This identical question was involved in Ginsberg Tile Co. v. Faraone, Cal.App., 274 P. 549, 550, wherein the partnership of Ginsberg Tile Co. alleged that at all times mentioned it was a co-partnership, composed of certain named individuals, as has respondent herein. In the California case, the defect that plaintiff had not legal capacity to sue was raised by special demurrer; therein the Court said, "* * * it is settled that, if plaintiffs do sue in their partnership name, the defendants must interpose their objections at the very outset or they waive it." See also Valley Lumber Mfg. Co. v. Driessel, 13 Idaho 662, 93 P. 765, 15 L.R.A., N.S., 299, 13 Ann.Cas. 63; Agricultural Extension Club v. M. Hirsch Son, 39 Cal.App. 433, 179 P. 430; Danziger v. Peebler, 88 Cal.App.2d 307, 198 P.2d 719; Case v. Kadota Fig Ass'n of Producers, Cal.App., 207 P.2d 86; Thelen v. Thelen, 32 Idaho 755, 188 P. 40; Anthes v. Anthes, 21 Idaho 305, 121 P. 553. In Lobb v. Brown, Cal.App., 276 P. 583, 585, it is stated, "When the want of capacity is apparent from the face of the complaint, and objection thereto is not taken by demurrer, it is deemed waived."

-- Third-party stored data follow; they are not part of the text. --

/-- The lowest voltage a rail has shown. -/
def State.noteLowest (s : State) (r mv : Nat) : State :=
  let old := s.fld (Reg.hltDroop r) 47 32
  s.setFld (Reg.hltDroop r) 47 32 (if old = 0 then mv else min old mv)

/-- F_POWER (R451). -/
def State.powerRecord (s : State) (cause cls rail v : Nat) : State :=
  postFault s { code := F.power, cls := cls, block := Blk.hlt, unit := if cause = 3 then 0xFFFF else rail,
                payload := cause + rail * 2 ^ 8 + v * 2 ^ 16 }

/-- A rail droops: counted; the engines on it go to 4/8, and a record is written once in 1 ms (R448). -/
def State.droopStart (s : State) (r mv : Nat) : State :=
  if railNominal r * (100 - s.fld Reg.hltDroopCfg 3 0) < mv * 100 then s else
  let s := (((s.bump (Reg.hltDroop r) 31 0 1).noteLowest r mv).event Reg.hltIntStatus 5)
  let x := s.railSt r
  let quiet := decide (0 < x.noted) && decide (s.now < x.noted - 1 + us 1000)
  let s := (s.setRailSt r { droop := some s.now, noted := if quiet then x.noted else s.now + 1 }).applyDroop
  if quiet then s else s.powerRecord 1 Class.info r (s.fld (Reg.hltDroop r) 47 32)

/-- 10 µs after the cap has reached 4/8 it steps back (R448). -/
def State.droopEnd (s : State) (r : Nat) : State :=
  let x := s.railSt r
  match x.droop with
  | some c => if c + 256 + us 10 ≤ s.now then (s.setRailSt r { x with droop := none }).applyDroop else s
  | none => s

/-- A rail has been below 90 % for more than 1 µs (R448). -/
def State.undervolt (s : State) (r mv : Nat) : State :=
  if railNominal r * 9 ≤ mv * 10 ∨ s.power.shutting.isSome then s else
  let s := (s.noteLowest r mv).setBit (Reg.hltDroop r) 48 true
  (s.powerRecord 2 Class.fatal r (s.fld (Reg.hltDroop r) 47 32)).beginShutdown 2 r

/-- Input power has been above the fused cap for 10 ms with every duty cap at 1/8 (R448). -/
def State.overcap (s : State) (watts : Nat) : State :=
  if watts ≤ s.fld Reg.pwrCapFuse 15 0 ∨ s.power.shutting.isSome ∨
      !((List.range 96).all fun e => decide ((s.eng e).duty = 1)) then s else
  (s.powerRecord 3 Class.fatal 0 watts).beginShutdown 3 0

/-- A count of a ring-oscillator monitor (R449). -/
def State.procSample (s : State) (i n : Nat) : State :=
  let old := s.fld (Reg.hltProc i) 63 32
  s.wr (Reg.hltProc i) (n + (if old = 0 then n else min old n) * 2 ^ 32)

/-! ### Units out of service (R436) -/

/-- The key under which a unit's check failures are kept, its BLOCK and its UNIT. -/
def CheckedUnit.site : CheckedUnit → Nat × Nat
  | .engine e => (Blk.eng, e.val)
  | .decoder i => (Blk.vdc, i.val)
  | .controller .pantry ch => (Blk.pnt, ch.val)
  | .controller .cellar ch => (Blk.cel, ch.val)
  | .port n => (Blk.ktf, n.val)
  | .tickBlock => (Blk.tck, 0xFFFF)
  | .schedulerBlock => (Blk.sch, 0xFFFF)
  | .aligner => (Blk.ing, 0xFFFF)
  | .securityBlock => (Blk.sec, 0xFFFF)

/-- Check failures of a unit within the last 1 s. -/
def State.recentChecks (s : State) (u : CheckedUnit) : Nat :=
  (s.flt.checks.filter fun c => decide (c.1 = u.site.1 * 65536 + u.site.2) && decide (s.now < c.2 + us 1000000)).length
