-- ==== Sys2Proof/Machine/Boot.lean ====
section
/-! DEFINITION. The boot from training to the handover: the tiers, the boot-time engine tests, and the records of the image (R96 to R98,
R470 to R477). -/

namespace Sys2Proof.Machine

/-- The boot is in TRAIN or RECORDS. -/
def State.booting (s : State) : Bool := decide (s.stage = 3) || decide (s.stage = 4)

/-! ### Training (R96 to R98) -/

/-- The first failing lane of each stack, which its spare lane replaces (R97). -/
def repairable : List (Nat × Nat × Nat) → List (Nat × Nat × Nat)
  | [] => []
  | x :: r => x :: (repairable r).filter fun y => decide (y.1 ≠ x.1)

/-- PNT_LANE_REPAIR after repairs. -/
def State.showRepairs (s : State) (xs : List (Nat × Nat × Nat)) : State :=
  match xs.getLast? with
  | none => s
  | some x => s.wr Reg.pntLaneRepair (min xs.length 255 + x.1 * 2 ^ 8 + x.2.1 * 2 ^ 12 + x.2.2 * 2 ^ 16)

/-- The lanes that fail: repaired under W720_LANE_REPAIR as far as spare lanes go; the channel of any other is mapped out. -/
def State.failLanes (s : State) (xs : List (Nat × Nat × Nat)) : State :=
  let fixed := if bit (s.rd Reg.pntCtrl) 2 then repairable xs else []
  let lost := (xs.filter (· ∉ fixed)).map fun x => x.1 * 16 + x.2.1
  lost.eraseDups.foldl (fun (s : State) (ch : Nat) => s.failTraining .pantry ch) (s.showRepairs fixed)

/-- A tier is trained, mapped out where training failed, and zeroed; then it is READY (R96, R98). -/
def State.trainTier (s : State) (tr : Tier) (chs : List Nat) (lanes : List (Nat × Nat × Nat)) : State :=
  let st := tr.reg Reg.pntStatus Reg.celStatus
  if !s.booting || bit (s.rd st) 0 then s else
  let s := match tr with
    | .pantry => s.failLanes lanes
    | .cellar => s
  let s := chs.foldl (fun (s : State) (ch : Nat) => if ch < tr.channels then s.failTraining tr ch else s) s
  let s := s.fixRange tr (s.mapoutUnits tr)
  let s := { s with mem := s.mem.filter fun c => decide (tierOf c.1 ≠ some tr) }
  ((s.setBit st 0 true).setBit st 1 true).beginFloor tr

/-! ### The engine tests (R477) -/

/-- An engine's boot-time test: items that failed, or 0. -/
def State.bootTest (s : State) (e items : Nat) : State :=
  let h := s.engHealth e
  if items = 0 then (s.bump Reg.hltStCount 23 0 1).setEngHealth e { h with lastPass := s.timeNs }
  else
    let s := ((s.bump Reg.hltStCount 47 24 1).setEngHealth e { h with failed := h.failed + 1 }).setEngineOut e true
    (s.event Reg.hltIntStatus 0).selfTestRecord e 1 .rotation Class.degraded items h.lastPass

/-- The boot-time tests of all engines end. -/
def State.bootTests (s : State) (bad : List (Nat × Nat)) : State :=
  if !s.booting || s.sec.tested then s else
  (List.range 96).foldl (fun (s : State) (e : Nat) => s.bootTest e ((bad.find? (·.1 = e)).map (·.2) |>.getD 0))
    { s with sec := { s.sec with tested := true } }

/-! ### Records (R470 to R472, R474, R476) -/

/-- How a record comes out. -/
inductive RecordEnd
  | applied (s : State)
  | waits
  | fails
  deriving DecidableEq, Repr

/-- A LOAD, or the code of a STEWARD record: it waits for its tier's READY, and fails outside the usable range or in Hatch (R59, R100). -/
def State.loadRecord (s : State) (target : Nat) (bs : List Byte) : RecordEnd :=
  match tierOf target with
  | none => .fails
  | some tr =>
    match s.tierFault tr target bs.length with
    | none => if decide (tr = .pantry) && s.inHatch target bs.length then .fails else .applied (s.store target bs)
    | some c => if c = F.memNotReady then .waits else .fails

/-- A REG record: its pairs are written in order; a write that is dropped does not stop the boot. -/
def State.regRecord (s : State) (bs : List Byte) : State :=
  (List.range (bs.length / 16)).foldl (fun (s : State) (i : Nat) =>
    s.writeReg .bootRom (leField bs (16 * i) 8) 8 (leField bs (16 * i + 8) 8) false) s

/-- A KEEPER record: its code goes to bank 1 of the engines of its mask. -/
def State.keeperRecord (s : State) (bs : List Byte) : State :=
  (setBits 96 (leField bs 0 12)).foldl (fun (s : State) (e : Nat) => s.imemStore e 1 0 (bs.drop 12)) s

/-- A PARTITION record (R472). -/
def State.partRecord (s : State) (bs : List Byte) : State :=
  let regions := (List.range 4).map fun i => (leField bs (16 + 16 * i) 8, leField bs (24 + 16 * i) 8)
  let lim : PartLimits := { clients := leField bs 8 8, regions := regions.filter fun r => decide (r.2 ≠ 0) }
  { s with parts := tabSet (fun _ => {}) s.parts (leField bs 0 1) lim }

/-- A HATCH record: it waits for the training of Pantry, and fails beyond PNT_CAP. -/
def State.hatchRecord (s : State) (n : Nat) : RecordEnd :=
  if !bit (s.rd Reg.pntStatus) 1 then .waits
  else if s.rd Reg.pntCap < n then .fails
  else .applied (s.fixHatch n)

/-- Applies one record. -/
def State.applyRecord (s : State) (type target : Nat) (bs : List Byte) : RecordEnd :=
  match type with
  | 1 => .applied (s.regRecord bs)
  | 2 => s.loadRecord target bs
  | 3 => ({ s with sec := { s.sec with entry := leField bs 0 8 } } : State).loadRecord target (bs.drop 8)
  | 4 => .applied (s.keeperRecord bs)
  | 5 => .applied (s.partRecord bs)
  | 6 => s.hatchRecord (leField bs 0 8)
  | 7 => .applied (s.wr Reg.fltNorCfg (leField bs 0 1 + leField bs 4 4 % 2 ^ 24 * 2 ^ 8))
  | _ => .fails

/-- The handover to the Steward pair. -/
def State.bootEnds (s : State) : State := (s.setStage 5).wr Reg.secBootTime (min (s.now / 1100) (2 ^ 32 - 1))

/-- Both tiers are trained and zeroed: step 4 of the boot is over (R98, R474). -/
def State.tiersReady (s : State) : Bool := bit (s.rd Reg.pntStatus) 1 && bit (s.rd Reg.celStatus) 1

/-- Applies the records from the cursor on, n at most: up to one that waits or fails, or to the handover, which waits for both tiers
(assumption log 84). -/
def State.applyRecords (s : State) (slot : Nat) : Nat → State
  | 0 => if s.tiersReady then s.bootEnds else s
  | n + 1 =>
    let ofs := s.sec.cursor
    let len := s.slotField slot (ofs + 4) 4
    match s.applyRecord (s.slotField slot ofs 2) (s.slotField slot (ofs + 8) 8) (s.norLoad (slotBase slot + ofs + 16) len) with
    | .applied s' =>
      ({ s' with sec := { s'.sec with cursor := ofs + s.recordSize slot ofs, applied := s.sec.applied + 1 } } : State).applyRecords
        slot n
    | .waits => s
    | .fails => (s.setStage 6).secRecord F.bootRecord Class.fatal slot 0 s.sec.applied

/-- The boot ROM goes on with the records of the slot that passed. -/
def State.recordsOn (s : State) : State :=
  match s.sec.slot with
  | none => s
  | some slot => if s.booting then (s.setStage 4).applyRecords slot (s.slotField slot 20 4 - s.sec.applied) else s

/-! ### Meanings -/

/-- TIER_TRAIN (R98). -/
def execTierTrain (t : Nat) (tier : Tier) (chs : List (Fin 256)) (lanes : List (Fin 12 × Fin 16 × Fin 64)) (s : State) :
    Host.Outcome State Fault Refusal :=
  .next (s.live t fun s => s.trainTier tier (chs.map (·.val)) (lanes.map fun x => (x.1.val, x.2.1.val, x.2.2.val)))

/-- BOOT_ENGINE_TEST (R477). -/
def execBootEngineTest (t : Nat) (bad : List (Fin 96 × BitVec 12)) (s : State) : Host.Outcome State Fault Refusal :=
  .next (s.live t fun s => s.bootTests (bad.map fun x => (x.1.val, x.2.toNat)))

/-- RECORD_APPLY (R474). -/
def execRecordApply (t : Nat) (s : State) : Host.Outcome State Fault Refusal :=
  .next (s.live t fun s => s.recordsOn)

end Sys2Proof.Machine
end

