/-- Check 0x03. -/
def State.bundlePlan (s : State) (b : Bundle) : Option LdrFail :=
  match s.planFor b.planSeq with
  | none => some { sub := 3 }
  | some pl =>
    if (pl.phases.any fun d => decide (d.cls ≠ 0) && decide (d.part = b.part)) && decide (b.level ≤ s.fld Reg.secStatus 31 16)
    then none else some { sub := 3 }

/-- The bundles of partition p. -/
def State.bundle (s : State) (p : Nat) : BundleSt := tabGet (fun _ => {}) s.bundles p

/-- Every bundle installed, with its partition. -/
def State.installed (s : State) : List (Nat × Installed) :=
  (List.range 8).flatMap fun p => ((s.bundle p).live.toList ++ (s.bundle p).next.toList).map fun x => (p, x)

/-- Whether two byte ranges share a byte. -/
def rangesMeet (a b : Nat × Nat) : Bool := decide (a.1 < b.1 + b.2) && decide (b.1 < a.1 + a.2)

/-- Check 0x04 on one REGION. -/
def State.regionBad (s : State) (p : Nat) (r : RegionRec) : Bool :=
  let inTier := decide (r.da + r.size ≤ s.rd Reg.pntCap) ||
    (decide (cellarBase ≤ r.da) && decide (r.da + r.size ≤ cellarBase + s.rd Reg.celCap))
  let hatch := rangesMeet (r.da, r.size) (s.rd Reg.pntHatchBase, s.rd Reg.pntHatchSize)
  let other := s.installed.any fun x => decide (x.1 ≠ p) && x.2.writes.any (rangesMeet (r.da, r.size))
  !inTier || hatch || !(s.inPartition p r.da r.size) || other

/-- Bytes of a row of elements, or of a block row: whole 64-byte sectors, or whole blocks (R194, R212). -/
def Tensor.rowFoot (t : Tensor) : Nat :=
  if t.blocked then ceilDiv t.cols t.fmt.perBlockRow * 4096 else rowBytes t.cols t.fmt.width

/-- The end of a tensor's footprint past its BASE: its rows or whole blocks, and its scale plane of ROWS rows, or of 8 bytes for each
block (R194, R196, R213, R214). -/
def Tensor.extent (t : Tensor) : Nat :=
  let n := if t.blocked then ceilDiv t.rows 64 else t.rows
  if n = 0 ∨ t.cols = 0 then 0 else
  let plane := if t.blocked then ((n - 1) * t.stride / 4096 + ceilDiv t.cols t.fmt.perBlockRow) * 8
    else n * (t.stride / (4 * t.fmt.width))
  max ((n - 1) * t.stride + t.rowFoot) (if t.scaled then t.scaleOfs * 256 + plane else 0)

/-- Check 0x05 on one TENSOR: its entry, its stride, and where its footprint lies. -/
def tensorBad (regions : List RegionRec) (bs : List Byte) : Bool :=
  match tensorOf bs with
  | .error _ => true
  | .ok t =>
    decide (t.stride < t.rowFoot) ||
      (if t.shelf then decide (0x600000 < t.base + t.extent)
       else !(regions.any fun r => decide (r.da ≤ t.base) && decide (t.base + t.extent ≤ r.da + r.size)))

/-! ### Lists: where they run (R170, R171) -/

/-- The list a CALL or BRANCH-ON-SCALAR names, and whether it pushes a level. -/
def targetOf (d : Desc) : Option (Nat × Nat × Bool) :=
  if d.op = Op.call ∧ d.opx 17 16 = 0 then some (d.arg 0, bits (d.arg 1) 15 0, true)
  else if d.op = Op.branch ∧ d.opx 22 21 = 0 then some (d.arg 1, bits (d.arg 2) 15 0, true)
  else if d.op = Op.branch ∧ d.opx 22 21 = 1 then some (d.arg 1, bits (d.arg 2) 15 0, false)
  else none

In Valley Lumber Mfg. Co. v. Driessel, supra, the contention of respondent that the question of appellant's legal capacity to sue is raised by general demurrer, is answered in this language:

"* * * the only ground stated in the demurrer was that the complaint did not state facts sufficient to constitute a cause of action. It therefore did not raise the question of the capacity of the respondent to sue," [ 13 Idaho 662, 93 P. 771]

See also MacLeod v. Stelle, 43 Idaho 64, 249 P. 254.

The said defect, if such it be, appears on the face of respondent's complaint, and not having been objected to by special demurrer, it is deemed waived by appellants.

Second, appellants contend that every partner in a real estate partnership must be licensed as a real estate broker by the state. Reference to the applicable law shows that such is not true.

I.C., § 54-2028 authorizes a real estate broker's license to be issued to a partnership. I.C., § 54-2030 requires a partnership, upon applying for a license, to file with the application a list of the names of its members and their addresses, and further provides:

"* * * Every partnership in its application for a license shall designate and appoint one or more of its members * * * to submit an application for a broker's license. * * * No licenses shall be issued to any partnership * * * unless and until the persons * * * so designated by the partnership * * * shall submit to and pass the examination required by this act."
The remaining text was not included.